- _About this exercise_
Copy the entries out again in full.

- _Data extract_
-- ==== Sys2Proof/Decode.lean ====
section
/-! DEFINITION. The instruction table, the decoder and the encoder (30_encoding.md R60 to R69). -/

namespace Sys2Proof

/-- The reference binding RB-1 (30_encoding.md R63). Every value not listed is inert. -/
def rb1 : OpMap :=
  [(0x48, .halt), (0x4A, .jmp), (0x5A, .jz), (0x4E, .jnz), (0x43, .call), (0x52, .ret)]
  ++ [(0x50, .push), (0x70, .pop), (0x44, .dup), (0x58, .swap), (0x4C, .ld), (0x53, .st)]
  ++ [(0x2B, .add), (0x2D, .sub), (0x69, .inc), (0x64, .dec), (0x26, .and), (0x7C, .or)]
  ++ [(0x5E, .xor), (0x7E, .not), (0x3D, .eq), (0x3C, .lt), (0x3E, .gt)]
  ++ [(0x49, .in_), (0x4F, .out)]

/-- The parameters with the defaults of the spec for a core of `n` words of `w` bits: `WMAX = 64`,
`SP_INIT = N - 1`, `COLLISION_POLICY = FAULT`, `OPMAP = RB-1` (00_scope.md R5 to R8). -/
def Config.withDefaults (n w : Nat) : Config :=
  { n := n, w := w, wmax := 64, spInit := n - 1, policy := .fault, opmap := rb1 }

/-- DESIGN CHOICE (notes/assumptions/2.md): the core that `State.reset` is the reset state of. The spec gives `N` and
`W` no default; 16 and 8 are the values its examples and vectors use (95_test_vectors.md). -/
def Config.reference : Config := Config.withDefaults 16 8

/-- The first binding of a word value, `INERT` where there is none. -/
def OpMap.lookup : OpMap → Nat → Op
  | [], _ => .inert
  | (v, op) :: rest, x => if x = v then op else OpMap.lookup rest x

/-- `Decode(w) = OPMAP(w)`: total, never an error (30_encoding.md R62, R68). -/
def Config.decodeWord (c : Config) (x : Nat) : Op := OpMap.lookup c.opmap x

/-- The length `k` in words (30_encoding.md R63, R65). -/
def Op.len : Op → Nat
  | .jmp | .jz | .jnz | .call | .push => 2
  | .halt | .ret | .pop | .dup | .swap | .ld | .st => 1
  | .add | .sub | .inc | .dec | .and | .or | .xor | .not | .eq | .lt | .gt => 1
  | .in_ | .out | .inert => 1

/-- The attribute `u`: the stack cells the operation reads, downward from the top (30_encoding.md R63, R66). -/
def Op.reads : Op → Nat
  | .halt | .jmp | .call | .push | .in_ | .inert => 0
  | .jz | .jnz | .ret | .pop | .dup | .ld | .inc | .dec | .not | .out => 1
  | .swap | .st | .add | .sub | .and | .or | .xor | .eq | .lt | .gt => 2

/-- The attribute `v`: the stack cells the operation writes back (30_encoding.md R63, R66). -/
def Op.writes : Op → Nat
  | .halt | .jmp | .jz | .jnz | .ret | .pop | .st | .out | .inert => 0
  | .call | .push | .ld | .add | .sub | .inc | .dec => 1
  | .and | .or | .xor | .not | .eq | .lt | .gt | .in_ => 1
  | .dup | .swap => 2

/-- The instruction of operation `op` with opcode word `w0`; `opnd` is its inline operand where the format is F2
and is not used where it is F1 (30_encoding.md R60). -/
def Instr.ofOp (op : Op) (w0 opnd : Nat) : Instr :=
  match op with
  | .halt => .halt w0
  | .jmp => .jmp w0 opnd
  | .jz => .jz w0 opnd
  | .jnz => .jnz w0 opnd
  | .call => .call w0 opnd
  | .ret => .ret w0
  | .push => .push w0 opnd
  | .pop => .pop w0
  | .dup => .dup w0
  | .swap => .swap w0
  | .ld => .ld w0
  | .st => .st w0
  | .add => .add w0
  | .sub => .sub w0
  | .inc => .inc w0
  | .dec => .dec w0
  | .and => .and w0
  | .or => .or w0
  | .xor => .xor w0
  | .not => .not w0
  | .eq => .eq w0
  | .lt => .lt w0
  | .gt => .gt w0
  | .in_ => .in_ w0
  | .out => .out w0
  | .inert => .inert w0

/-- Why a list of words holds no whole instruction. The machine itself never meets either: its memory gives a word at
every address (notes/assumptions/19.md). -/
inductive DecodeRefusal where
  /-- There is no opcode word. Safe: nothing is decoded. -/
  | noOpcodeWord
  /-- The opcode word is of format F2 and no operand word follows it. Safe: nothing is decoded. -/
  | noOperandWord
deriving DecidableEq, Repr

/-- The instruction at the front of a list of words, with the words after it. The length comes from the first word
alone (30_encoding.md R60, R65); the operand is taken verbatim and never decoded (R61). -/
def decode (c : Config) : List Nat → Except DecodeRefusal (Instr × List Nat)
  | [] => .error .noOpcodeWord
  | w0 :: rest =>
    let op := c.decodeWord w0
    if op.len = 2 then
      match rest with
      | [] => .error .noOperandWord
      | opnd :: rest => .ok (Instr.ofOp op w0 opnd, rest)
    else .ok (Instr.ofOp op w0 0, rest)

/-- The words of an instruction: the opcode word and, in format F2, the operand word (30_encoding.md R60). -/
def encode (i : Instr) : List Nat :=
  match i.payload with
  | some opnd => [i.opcode, opnd]
  | none => [i.opcode]

/-- A word value that selects operation `op` under `OPMAP`: the first one bound to it. -/
def Config.codeOf (c : Config) (op : Op) : Option Nat :=
  (c.opmap.find? fun row => row.2 = op && c.decodeWord row.1 = op).map fun row => row.1

/-- The two words that the bits `x` of an instruction of `nbits` bits stand for, at width `w`: bit 0 is the least
significant bit of the first word, and the bits above `nbits` are 0. -/
def tableWords (w nbits x : Nat) : Nat × Nat :=
  let bits := x % 2 ^ nbits
  (bits % 2 ^ w, bits / 2 ^ w % 2 ^ w)

/-- The instruction the decoder of the reference core reads from the bits `x` of a row of spec/opcode_table.json,
whose words have `W = 8` bits there. -/
def decodeTableWord (nbits x : Nat) : Option Instr :=
  let ws := tableWords Config.reference.w nbits x
  match decode Config.reference [ws.1, ws.2] with
  | .ok (i, _) => some i
  | .error _ => none

end Sys2Proof
end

- _Exercise answer_
-- ==== Sys2Proof/Decode.lean ====
section
/-! DEFINITION. The instruction table, the decoder and the encoder (30_encoding.md R60 to R69). -/

namespace Sys2Proof

/-- The reference binding RB-1 (30_encoding.md R63). Every value not listed is inert. -/
def rb1 : OpMap :=
  [(0x48, .halt), (0x4A, .jmp), (0x5A, .jz), (0x4E, .jnz), (0x43, .call), (0x52, .ret)]
  ++ [(0x50, .push), (0x70, .pop), (0x44, .dup), (0x58, .swap), (0x4C, .ld), (0x53, .st)]
  ++ [(0x2B, .add), (0x2D, .sub), (0x69, .inc), (0x64, .dec), (0x26, .and), (0x7C, .or)]
  ++ [(0x5E, .xor), (0x7E, .not), (0x3D, .eq), (0x3C, .lt), (0x3E, .gt)]
  ++ [(0x49, .in_), (0x4F, .out)]

/-- The parameters with the defaults of the spec for a core of `n` words of `w` bits: `WMAX = 64`,
`SP_INIT = N - 1`, `COLLISION_POLICY = FAULT`, `OPMAP = RB-1` (00_scope.md R5 to R8). -/
def Config.withDefaults (n w : Nat) : Config :=
  { n := n, w := w, wmax := 64, spInit := n - 1, policy := .fault, opmap := rb1 }

/-- DESIGN CHOICE (notes/assumptions/2.md): the core that `State.reset` is the reset state of. The spec gives `N` and
`W` no default; 16 and 8 are the values its examples and vectors use (95_test_vectors.md). -/
def Config.reference : Config := Config.withDefaults 16 8

/-- The first binding of a word value, `INERT` where there is none. -/
def OpMap.lookup : OpMap → Nat → Op
  | [], _ => .inert
  | (v, op) :: rest, x => if x = v then op else OpMap.lookup rest x

/-- `Decode(w) = OPMAP(w)`: total, never an error (30_encoding.md R62, R68). -/
def Config.decodeWord (c : Config) (x : Nat) : Op := OpMap.lookup c.opmap x

/-- The length `k` in words (30_encoding.md R63, R65). -/
def Op.len : Op → Nat
  | .jmp | .jz | .jnz | .call | .push => 2
  | .halt | .ret | .pop | .dup | .swap | .ld | .st => 1
  | .add | .sub | .inc | .dec | .and | .or | .xor | .not | .eq | .lt | .gt => 1
  | .in_ | .out | .inert => 1

/-- The attribute `u`: the stack cells the operation reads, downward from the top (30_encoding.md R63, R66). -/
def Op.reads : Op → Nat
  | .halt | .jmp | .call | .push | .in_ | .inert => 0
  | .jz | .jnz | .ret | .pop | .dup | .ld | .inc | .dec | .not | .out => 1
  | .swap | .st | .add | .sub | .and | .or | .xor | .eq | .lt | .gt => 2

/-- The attribute `v`: the stack cells the operation writes back (30_encoding.md R63, R66). -/
def Op.writes : Op → Nat
  | .halt | .jmp | .jz | .jnz | .ret | .pop | .st | .out | .inert => 0
  | .call | .push | .ld | .add | .sub | .inc | .dec => 1
  | .and | .or | .xor | .not | .eq | .lt | .gt | .in_ => 1
  | .dup | .swap => 2

/-- The instruction of operation `op` with opcode word `w0`; `opnd` is its inline operand where the format is F2
and is not used where it is F1 (30_encoding.md R60). -/
def Instr.ofOp (op : Op) (w0 opnd : Nat) : Instr :=
  match op with
  | .halt => .halt w0
  | .jmp => .jmp w0 opnd
  | .jz => .jz w0 opnd
  | .jnz => .jnz w0 opnd
  | .call => .call w0 opnd
  | .ret => .ret w0
  | .push => .push w0 opnd
  | .pop => .pop w0
  | .dup => .dup w0
  | .swap => .swap w0
  | .ld => .ld w0
  | .st => .st w0
  | .add => .add w0
  | .sub => .sub w0
  | .inc => .inc w0
  | .dec => .dec w0
  | .and => .and w0
  | .or => .or w0
  | .xor => .xor w0
  | .not => .not w0
  | .eq => .eq w0
  | .lt => .lt w0
  | .gt => .gt w0
  | .in_ => .in_ w0
  | .out => .out w0
  | .inert => .inert w0

/-- Why a list of words holds no whole instruction. The machine itself never meets either: its memory gives a word at
every address (notes/assumptions/19.md). -/
inductive DecodeRefusal where
  /-- There is no opcode word. Safe: nothing is decoded. -/
  | noOpcodeWord
  /-- The opcode word is of format F2 and no operand word follows it. Safe: nothing is decoded. -/
  | noOperandWord
deriving DecidableEq, Repr

/-- The instruction at the front of a list of words, with the words after it. The length comes from the first word
alone (30_encoding.md R60, R65); the operand is taken verbatim and never decoded (R61). -/
def decode (c : Config) : List Nat → Except DecodeRefusal (Instr × List Nat)
  | [] => .error .noOpcodeWord
  | w0 :: rest =>
    let op := c.decodeWord w0
    if op.len = 2 then
      match rest with
      | [] => .error .noOperandWord
      | opnd :: rest => .ok (Instr.ofOp op w0 opnd, rest)
    else .ok (Instr.ofOp op w0 0, rest)

/-- The words of an instruction: the opcode word and, in format F2, the operand word (30_encoding.md R60). -/
def encode (i : Instr) : List Nat :=
  match i.payload with
  | some opnd => [i.opcode, opnd]
  | none => [i.opcode]

/-- A word value that selects operation `op` under `OPMAP`: the first one bound to it. -/
def Config.codeOf (c : Config) (op : Op) : Option Nat :=
  (c.opmap.find? fun row => row.2 = op && c.decodeWord row.1 = op).map fun row => row.1

/-- The two words that the bits `x` of an instruction of `nbits` bits stand for, at width `w`: bit 0 is the least
significant bit of the first word, and the bits above `nbits` are 0. -/
def tableWords (w nbits x : Nat) : Nat × Nat :=
  let bits := x % 2 ^ nbits
  (bits % 2 ^ w, bits / 2 ^ w % 2 ^ w)

/-- The instruction the decoder of the reference core reads from the bits `x` of a row of spec/opcode_table.json,
whose words have `W = 8` bits there. -/
def decodeTableWord (nbits x : Nat) : Option Instr :=
  let ws := tableWords Config.reference.w nbits x
  match decode Config.reference [ws.1, ws.2] with
  | .ok (i, _) => some i
  | .error _ => none

end Sys2Proof
end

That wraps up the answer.